* ASSIGNMENT
Extract all lines from the data beneath that include the word "rowValues".

= Beginning of Section =

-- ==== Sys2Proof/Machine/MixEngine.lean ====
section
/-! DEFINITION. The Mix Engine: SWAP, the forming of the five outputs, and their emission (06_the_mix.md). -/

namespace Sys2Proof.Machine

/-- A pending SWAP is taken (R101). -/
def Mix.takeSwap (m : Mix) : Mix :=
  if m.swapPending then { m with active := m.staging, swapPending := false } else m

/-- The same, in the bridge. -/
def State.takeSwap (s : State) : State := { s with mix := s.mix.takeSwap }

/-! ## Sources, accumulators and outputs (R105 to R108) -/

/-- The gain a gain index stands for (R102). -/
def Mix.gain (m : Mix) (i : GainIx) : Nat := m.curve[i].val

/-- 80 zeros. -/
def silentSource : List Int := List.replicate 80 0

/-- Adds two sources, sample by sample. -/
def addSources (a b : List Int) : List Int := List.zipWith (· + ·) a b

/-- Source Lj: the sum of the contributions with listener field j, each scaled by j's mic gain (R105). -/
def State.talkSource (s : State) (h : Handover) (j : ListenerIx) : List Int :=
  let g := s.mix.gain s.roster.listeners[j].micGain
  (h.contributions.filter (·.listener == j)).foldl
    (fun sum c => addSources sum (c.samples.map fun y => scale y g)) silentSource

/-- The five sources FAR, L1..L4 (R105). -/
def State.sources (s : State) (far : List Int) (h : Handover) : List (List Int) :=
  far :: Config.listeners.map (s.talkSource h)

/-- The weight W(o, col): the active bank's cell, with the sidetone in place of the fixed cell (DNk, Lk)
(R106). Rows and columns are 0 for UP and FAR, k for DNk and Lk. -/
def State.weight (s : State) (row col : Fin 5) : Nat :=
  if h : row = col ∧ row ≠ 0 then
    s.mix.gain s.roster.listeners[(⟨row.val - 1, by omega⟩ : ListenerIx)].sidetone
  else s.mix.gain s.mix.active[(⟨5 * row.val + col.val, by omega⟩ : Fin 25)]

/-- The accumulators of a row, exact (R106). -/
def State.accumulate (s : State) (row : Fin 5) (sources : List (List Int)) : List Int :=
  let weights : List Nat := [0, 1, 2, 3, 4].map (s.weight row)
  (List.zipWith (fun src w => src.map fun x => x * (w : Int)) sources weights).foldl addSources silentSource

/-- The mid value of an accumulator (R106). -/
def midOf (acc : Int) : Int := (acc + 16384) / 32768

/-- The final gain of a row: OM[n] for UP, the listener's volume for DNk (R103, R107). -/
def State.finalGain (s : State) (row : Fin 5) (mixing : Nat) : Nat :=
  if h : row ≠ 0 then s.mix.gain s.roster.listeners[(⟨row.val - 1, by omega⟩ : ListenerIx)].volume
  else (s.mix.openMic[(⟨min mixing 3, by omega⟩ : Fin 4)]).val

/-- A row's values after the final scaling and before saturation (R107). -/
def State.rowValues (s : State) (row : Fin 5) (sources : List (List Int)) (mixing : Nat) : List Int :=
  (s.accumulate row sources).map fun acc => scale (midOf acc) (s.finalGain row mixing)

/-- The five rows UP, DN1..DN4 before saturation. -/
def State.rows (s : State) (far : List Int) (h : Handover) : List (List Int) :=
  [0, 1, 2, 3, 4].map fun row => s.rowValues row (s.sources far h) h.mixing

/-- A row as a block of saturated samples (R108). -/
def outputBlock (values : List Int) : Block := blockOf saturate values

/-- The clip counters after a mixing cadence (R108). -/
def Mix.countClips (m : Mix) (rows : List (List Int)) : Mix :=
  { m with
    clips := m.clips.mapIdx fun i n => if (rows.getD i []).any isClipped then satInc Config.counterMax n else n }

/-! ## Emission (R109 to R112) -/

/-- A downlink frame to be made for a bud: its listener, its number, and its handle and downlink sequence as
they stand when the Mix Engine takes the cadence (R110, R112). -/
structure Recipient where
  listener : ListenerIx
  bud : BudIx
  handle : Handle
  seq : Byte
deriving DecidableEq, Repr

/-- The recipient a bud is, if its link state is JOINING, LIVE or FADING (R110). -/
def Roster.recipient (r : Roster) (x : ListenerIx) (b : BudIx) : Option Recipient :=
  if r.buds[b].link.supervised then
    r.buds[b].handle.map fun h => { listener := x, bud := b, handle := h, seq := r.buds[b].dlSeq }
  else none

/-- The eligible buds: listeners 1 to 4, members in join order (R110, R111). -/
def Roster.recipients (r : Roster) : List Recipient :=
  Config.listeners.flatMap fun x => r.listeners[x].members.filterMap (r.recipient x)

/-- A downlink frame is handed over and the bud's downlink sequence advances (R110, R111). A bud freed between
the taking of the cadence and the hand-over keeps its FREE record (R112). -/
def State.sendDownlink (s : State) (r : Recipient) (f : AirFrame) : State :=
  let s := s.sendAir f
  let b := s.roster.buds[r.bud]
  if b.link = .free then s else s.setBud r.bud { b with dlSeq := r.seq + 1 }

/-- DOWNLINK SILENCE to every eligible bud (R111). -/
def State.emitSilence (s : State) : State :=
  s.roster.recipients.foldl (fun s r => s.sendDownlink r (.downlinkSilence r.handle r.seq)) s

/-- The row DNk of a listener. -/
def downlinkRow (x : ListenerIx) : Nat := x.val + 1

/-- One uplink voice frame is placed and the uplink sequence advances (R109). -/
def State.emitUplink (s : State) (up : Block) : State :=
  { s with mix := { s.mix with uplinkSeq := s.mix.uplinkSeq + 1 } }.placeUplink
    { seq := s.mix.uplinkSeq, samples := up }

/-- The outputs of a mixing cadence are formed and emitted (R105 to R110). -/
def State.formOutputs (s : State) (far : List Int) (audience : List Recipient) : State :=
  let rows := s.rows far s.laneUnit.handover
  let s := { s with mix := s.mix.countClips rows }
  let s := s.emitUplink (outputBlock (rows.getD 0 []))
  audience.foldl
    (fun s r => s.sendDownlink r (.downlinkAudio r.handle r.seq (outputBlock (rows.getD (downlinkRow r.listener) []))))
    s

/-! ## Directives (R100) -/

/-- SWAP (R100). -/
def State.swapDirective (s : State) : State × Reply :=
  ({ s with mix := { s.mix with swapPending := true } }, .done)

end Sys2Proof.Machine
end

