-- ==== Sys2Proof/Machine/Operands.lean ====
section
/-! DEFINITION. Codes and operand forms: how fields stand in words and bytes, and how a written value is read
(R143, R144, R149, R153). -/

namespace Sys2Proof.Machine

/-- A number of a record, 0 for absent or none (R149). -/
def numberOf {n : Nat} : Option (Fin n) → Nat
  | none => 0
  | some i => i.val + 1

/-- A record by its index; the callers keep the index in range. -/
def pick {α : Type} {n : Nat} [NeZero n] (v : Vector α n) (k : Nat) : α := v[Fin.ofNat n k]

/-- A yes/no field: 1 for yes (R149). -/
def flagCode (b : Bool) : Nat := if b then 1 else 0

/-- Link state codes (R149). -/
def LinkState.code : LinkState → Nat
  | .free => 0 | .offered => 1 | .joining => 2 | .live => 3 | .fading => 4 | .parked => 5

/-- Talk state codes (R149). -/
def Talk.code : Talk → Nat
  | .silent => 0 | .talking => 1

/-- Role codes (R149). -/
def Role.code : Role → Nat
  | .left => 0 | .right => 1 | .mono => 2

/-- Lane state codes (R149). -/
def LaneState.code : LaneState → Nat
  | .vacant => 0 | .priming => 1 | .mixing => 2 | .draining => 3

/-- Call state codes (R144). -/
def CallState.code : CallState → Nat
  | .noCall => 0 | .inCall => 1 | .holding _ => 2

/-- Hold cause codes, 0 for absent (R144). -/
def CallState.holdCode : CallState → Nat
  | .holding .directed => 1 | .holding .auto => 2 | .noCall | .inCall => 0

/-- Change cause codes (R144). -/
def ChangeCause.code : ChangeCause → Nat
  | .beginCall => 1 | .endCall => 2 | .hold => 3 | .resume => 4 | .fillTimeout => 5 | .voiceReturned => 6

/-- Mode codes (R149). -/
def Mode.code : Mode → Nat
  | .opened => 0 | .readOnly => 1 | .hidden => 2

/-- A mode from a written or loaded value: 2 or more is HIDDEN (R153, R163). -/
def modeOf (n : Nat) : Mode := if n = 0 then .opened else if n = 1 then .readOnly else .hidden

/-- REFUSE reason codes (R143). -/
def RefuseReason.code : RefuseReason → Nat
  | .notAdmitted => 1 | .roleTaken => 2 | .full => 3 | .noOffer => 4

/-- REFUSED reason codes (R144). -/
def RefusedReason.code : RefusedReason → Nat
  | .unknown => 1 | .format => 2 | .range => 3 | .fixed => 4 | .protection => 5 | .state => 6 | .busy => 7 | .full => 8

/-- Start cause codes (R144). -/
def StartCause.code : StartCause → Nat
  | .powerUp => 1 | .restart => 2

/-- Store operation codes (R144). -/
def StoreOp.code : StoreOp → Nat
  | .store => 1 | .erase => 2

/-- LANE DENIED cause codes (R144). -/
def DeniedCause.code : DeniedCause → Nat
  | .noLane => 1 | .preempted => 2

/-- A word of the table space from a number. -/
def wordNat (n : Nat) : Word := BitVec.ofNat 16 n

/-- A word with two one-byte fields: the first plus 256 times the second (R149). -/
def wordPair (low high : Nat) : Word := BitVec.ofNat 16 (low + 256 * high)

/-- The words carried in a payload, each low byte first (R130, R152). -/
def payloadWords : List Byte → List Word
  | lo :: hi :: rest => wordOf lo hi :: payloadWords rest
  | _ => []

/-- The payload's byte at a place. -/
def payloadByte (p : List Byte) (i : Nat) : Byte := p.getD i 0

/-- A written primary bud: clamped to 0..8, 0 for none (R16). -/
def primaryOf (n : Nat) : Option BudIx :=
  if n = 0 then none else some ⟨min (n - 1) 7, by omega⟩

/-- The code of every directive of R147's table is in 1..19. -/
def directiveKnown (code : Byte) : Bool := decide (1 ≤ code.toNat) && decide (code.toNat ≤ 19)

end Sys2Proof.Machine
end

= End of Section =

* EXERCISE RESULT
def State.rowValues (s : State) (row : Fin 5) (sources : List (List Int)) (mixing : Nat) : List Int :=
  [0, 1, 2, 3, 4].map fun row => s.rowValues row (s.sources far h) h.mixing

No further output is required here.